Theory track overview

This track works on problems where the goal is durable conceptual progress rather than experimental results on today's models. The bet is that some of the hardest alignment questions, such as around agency, optimization, trust, and the structure of cognition, will not be settled by scaling current empirical techniques, and that mathematical and philosophical foundations will matter when AI systems are much more capable than they are now. Projects here cover agent foundations, formal models of trust and agency, mechanistic interpretability theory, and AI welfare. Methods are largely paper, pen, and proof, though some work intersects with empirical interpretability or formal verification.

We are looking for researchers with serious mathematical maturity and a willingness to sit with problems where the right formalization is itself part of the work. Essential traits are research independence (theory questions are open-ended and require self-direction), fluency with formal reasoning (proofs, probability, type theory, dynamical systems, or analogous), and the ability to write clearly about abstract ideas.

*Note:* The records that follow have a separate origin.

/-! ### The management link (section 12) -/

/-- R41, R49, R163, R165, R178, R182: where the records are loaded FREEZE adds MANAGEMENT to an enabled
window's freeze-cause set and THAW removes it; NOTICE ACK removes the causes it names and refuses an
undefined one; ALERT CLEAR empties the alert-cause record; TAMPER CLEAR, refused LINE_ACTIVE while the
line is active and NOT_ACTIVE in LOADING and SELF-TEST, clears the latch and removes TAMPER from every
window. Each changes nothing else. -/
def Obligations.FreezeAcknowledgeAndClear : Prop :=
  ∀ s : State, LinkFree s →
    (∀ (window : Byte) (w : Fin 8), w.val = window.toNat → HoldsRecords s → Enabled s w →
      exec (.freeze window) s = .next
        { s with
          link := answered s .ok 0x20#8
          windows :=
            s.windows.set w
              { s.windows[w] with
                freeze := { management := true, tamper := s.windows[w].freeze.tamper } } } ∧
      exec (.thaw window) s = .next
        { s with
          link := answered s .ok 0x21#8
          windows :=
            s.windows.set w
              { s.windows[w] with
                freeze := { management := false, tamper := s.windows[w].freeze.tamper } } }) ∧
    (∀ causes : Byte, causes.toNat < 128 →
      exec (.noticeAck causes) s = .next
        { s with
          link := answered s .ok 0x30#8
          part.notices :=
            BitVec.ofBoolListLE
              ((List.range 7).map fun i => s.part.notices.getLsbD i && !causes.getLsbD i) }) ∧
    (∀ causes : Byte, 128 ≤ causes.toNat →
      exec (.noticeAck causes) s = .next { s with link := answered s .badParam 0x30#8 }) ∧
    exec .alertClear s = .next
      { s with link := answered s .ok 0x31#8, writePath.alertCauses := 0#3 } ∧
    (s.part.state = .active ∨ s.part.state = .passOnly ∨ s.part.state = .fault →
      (s.inputs.tamperLine = true →
        exec .tamperClear s = .next { s with link := answered s .lineActive 0x32#8 }) ∧
      (s.inputs.tamperLine = false →
        exec .tamperClear s = .next
          { s with
            link := answered s .ok 0x32#8
            store.latch := false
            windows :=
              Vector.ofFn fun w : Fin 8 =>
                { s.windows[w] with
                  freeze :=
                    { management := s.windows[w].freeze.management, tamper := false } } })) ∧
    (s.part.state = .loading ∨ s.part.state = .selfTest →
      exec .tamperClear s = .next { s with link := answered s .notActive 0x32#8 }) ∧
    (noticeLine s = true ↔ s.part.notices ≠ 0#7)

/-- R54, R150, R174, R179, Tables 12-2 and 13-8 to 13-11: the codes of what is reported, and that the
status commands hold a snapshot of what they report and change nothing else; a read transaction returns
the held answer and then FFh. -/
def Obligations.StatusCommandsReport : Prop :=
  ([AnswerCode.ok, .busy, .badFrame, .badParam, .notActive, .positionActive, .badCheck, .badRange,
      .duplicateId, .tampered, .noStandby, .lineActive].map (·.code) =
    (List.range 12).map (BitVec.ofNat 8)) ∧
  ([PartState.loading, .selfTest, .active, .passOnly, .fault].map (·.code) =
    [0x01#8, 0x02#8, 0x03#8, 0x04#8, 0x05#8]) ∧
  ([ImageOutcome.pending, .valid, .absent, .signature, .version, .check, .revision].map
      (fun o => o.code :: o.windowField) =
    (List.range 7).map fun n => [BitVec.ofNat 8 n, 0xFF#8, 0xFF#8]) ∧
  (∀ v w : Fin 8,
    (ImageOutcome.window v).code = 0x07#8 ∧ (ImageOutcome.overlap v w).code = 0x08#8 ∧
    (ImageOutcome.window v).windowField = [BitVec.ofNat 8 v.val, 0xFF#8] ∧
    (ImageOutcome.overlap v w).windowField = [BitVec.ofNat 8 v.val, BitVec.ofNat 8 w.val]) ∧
  ([StoreOutcome.notChecked, .held, .positionsErased, .lost].map (·.code) =
    [0x00#8, 0x01#8, 0x02#8, 0x03#8]) ∧
  (TrackerState.tracking.code = 0x00#8 ∧ TrackerState.parityRecovery.code = 0x01#8) ∧
  ([KeyState.empty, .ready, .active, .spent].map keyStateCode =
    [0x00#8, 0x01#8, 0x02#8, 0x03#8]) ∧
  ([none, some BlankCause.fault, some .frozen, some .noKey, some .starved, some .full].map blankCode =
    [0x00#8, 0x01#8, 0x02#8, 0x03#8, 0x04#8, 0x05#8]) ∧
  ∀ s : State, LinkFree s →
    exec .status s = .next
      { s with
        link := answeredData s 0x01#8
          ([0x21#8, s.part.state.code, s.loader.outcome.code] ++ s.loader.outcome.windowField ++
            [s.part.storeOutcome.code, (if s.store.latch then 0x01#8 else 0x00#8),
             s.tracker.state.code, s.part.notices.setWidth 8, s.writePath.alertCauses.setWidth 8] ++
            bytesBE 2 s.tracker.rowReopen.toNat ++ bytesBE 2 s.tracker.closedBankAccess.toNat ++
            bytesBE 2 s.tracker.refreshWithOpen.toNat ++ bytesBE 2 s.writePath.parityFails.toNat ++
            bytesBE 2 s.writePath.checkFails.toNat ++ bytesBE 4 s.time.ticks.toNat) } ∧
    (HoldsRecords s →
      (∀ (window : Byte) (w : Fin 8) (r : WindowRecord), w.val = window.toNat →
        s.windows[w].record = some r →
          let summary : List Byte :=
            [(if r.enabled then 0x01#8 else 0x00#8) ||| (if r.inspection then 0x02#8 else 0x00#8),
             r.sizeCode] ++
              bytesBE 4 r.base.toNat ++ bytesBE 2 r.countValue.toNat ++ bytesBE 2 r.timeout.toNat ++
              bytesBE 2 r.threshold.toNat
          let x := s.windows[w]
          (r.enabled = true →
            exec (.windowStatus window) s = .next
              { s with
                link := answeredData s 0x02#8
                  (window :: summary ++
                    [(if x.freeze.management then 0x01#8 else 0x00#8) |||
                       (if x.freeze.tamper then 0x02#8 else 0x00#8),
                     BitVec.ofNat 8 (s.contexts.countP fun c => c.window == w)] ++
                    bytesBE 4 x.outcomes.wrapped.toNat ++ bytesBE 4 x.outcomes.short.toNat ++
                    bytesBE 4 x.outcomes.torn.toNat ++ bytesBE 4 x.outcomes.abandoned.toNat ++
                    bytesBE 4 x.outcomes.expired.toNat ++ bytesBE 4 x.outcomes.orphan.toNat ++
                    bytesBE 4 x.blanked.toNat ++ [blankCode x.lastBlank] ++
                    bytesBE 4 s.store.wrapSeq[w].toNat) }) ∧
          (r.enabled = false →
            exec (.windowStatus window) s = .next
              { s with
                link := answeredData s 0x02#8
                  (window :: summary ++ List.replicate 31 0x00#8 ++
                    bytesBE 4 s.store.wrapSeq[w].toNat) })) ∧
      (∀ (position : Byte) (p : Fin 16), p.val = position.toNat →
        exec (.keyStatus position) s = .next
          { s with
            link := answeredData s 0x03#8
              (keyStateCode s.store.positions[p].state ::
                bytesBE 8 s.store.positions[p].keyId.toNat ++ bytesBE 4 s.store.positions[p].next ++
                bytesBE 4 s.store.positions[p].limit ++ [BitVec.ofNat 8 s.pools[p].length] ++
                bytesBE 4 s.store.positions[p].generation.toNat) })) ∧
    (∀ n : Nat,
      readTransaction s 0x36#7 n =
        some
          (([s.link.answer.code.code, s.link.answer.echo,
              BitVec.ofNat 8 s.link.answer.data.length] ++
              s.link.answer.data ++ List.replicate n 0xFF#8).take n))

Strong candidates have come from mathematics, theoretical computer science, theoretical physics, formal philosophy, and economic theory, but background is less load-bearing than demonstrated ability to do hard formal work, ideally with written output we can read.

Fellows are matched to mentors based on fit and produce concrete artifacts by program end: papers, technical reports, conceptual write-ups, or formal results. Target audiences include the agent foundations and alignment theory communities, alignment-relevant teams at frontier labs, and academic venues for formal work. Theory outputs typically have longer time horizons than empirical ones, and we expect many fellows to continue refining results past the program.

Theory track streams

Abram Demski

Theory

Agent Foundations research focused on clarifying conditions under which humans can justifiably trust artificial intelligence systems.

Alignment Research Center (ARC)

Theory

The Alignment Research Center is a small non-profit research group based in Berkeley, California, that is working on a systematic and theoretically grounded approach to mechanistically explaining neural network behavior. We are interested in scholars with a strong math background and mathematical maturity. If you'd be excited to work on the research direction described in this blog post – then we'd encourage you to apply!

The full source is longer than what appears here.